WORK TASK:
The line with "theorem sendp (cmd" marks where to begin. Please copy it and each line after it to the end of the records below, exactly.

***

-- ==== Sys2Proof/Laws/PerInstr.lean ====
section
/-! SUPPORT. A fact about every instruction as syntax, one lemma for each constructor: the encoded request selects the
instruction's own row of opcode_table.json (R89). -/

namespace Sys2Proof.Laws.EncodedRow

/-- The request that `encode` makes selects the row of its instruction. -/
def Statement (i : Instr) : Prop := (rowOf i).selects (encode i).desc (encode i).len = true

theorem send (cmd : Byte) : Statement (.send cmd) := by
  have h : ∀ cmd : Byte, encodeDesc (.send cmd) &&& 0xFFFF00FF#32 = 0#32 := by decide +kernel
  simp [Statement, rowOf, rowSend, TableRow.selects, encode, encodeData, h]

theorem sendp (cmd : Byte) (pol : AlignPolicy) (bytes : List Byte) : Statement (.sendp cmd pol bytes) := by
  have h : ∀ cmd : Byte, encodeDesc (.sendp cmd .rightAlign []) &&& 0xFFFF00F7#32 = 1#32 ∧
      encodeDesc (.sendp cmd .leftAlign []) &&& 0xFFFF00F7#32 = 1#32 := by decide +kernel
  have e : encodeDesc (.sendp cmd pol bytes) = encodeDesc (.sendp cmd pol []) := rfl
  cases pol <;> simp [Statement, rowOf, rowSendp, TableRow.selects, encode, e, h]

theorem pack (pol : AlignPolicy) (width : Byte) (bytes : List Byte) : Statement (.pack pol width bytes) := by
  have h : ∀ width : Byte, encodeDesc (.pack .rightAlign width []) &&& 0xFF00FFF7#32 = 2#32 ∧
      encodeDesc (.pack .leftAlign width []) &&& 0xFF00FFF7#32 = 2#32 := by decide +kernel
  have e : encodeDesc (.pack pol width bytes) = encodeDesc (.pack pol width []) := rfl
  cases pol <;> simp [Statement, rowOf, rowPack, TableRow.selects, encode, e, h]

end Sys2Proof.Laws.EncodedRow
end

***

EXERCISE SOLUTION:
theorem sendp (cmd : Byte) (pol : AlignPolicy) (bytes : List Byte) : Statement (.sendp cmd pol bytes) := by
  have h : ∀ cmd : Byte, encodeDesc (.sendp cmd .rightAlign []) &&& 0xFFFF00F7#32 = 1#32 ∧
      encodeDesc (.sendp cmd .leftAlign []) &&& 0xFFFF00F7#32 = 1#32 := by decide +kernel
  have e : encodeDesc (.sendp cmd pol bytes) = encodeDesc (.sendp cmd pol []) := rfl
  cases pol <;> simp [Statement, rowOf, rowSendp, TableRow.selects, encode, e, h]

theorem pack (pol : AlignPolicy) (width : Byte) (bytes : List Byte) : Statement (.pack pol width bytes) := by
  have h : ∀ width : Byte, encodeDesc (.pack .rightAlign width []) &&& 0xFF00FFF7#32 = 2#32 ∧
      encodeDesc (.pack .leftAlign width []) &&& 0xFF00FFF7#32 = 2#32 := by decide +kernel
  have e : encodeDesc (.pack pol width bytes) = encodeDesc (.pack pol width []) := rfl
  cases pol <;> simp [Statement, rowOf, rowPack, TableRow.selects, encode, e, h]

end Sys2Proof.Laws.EncodedRow
end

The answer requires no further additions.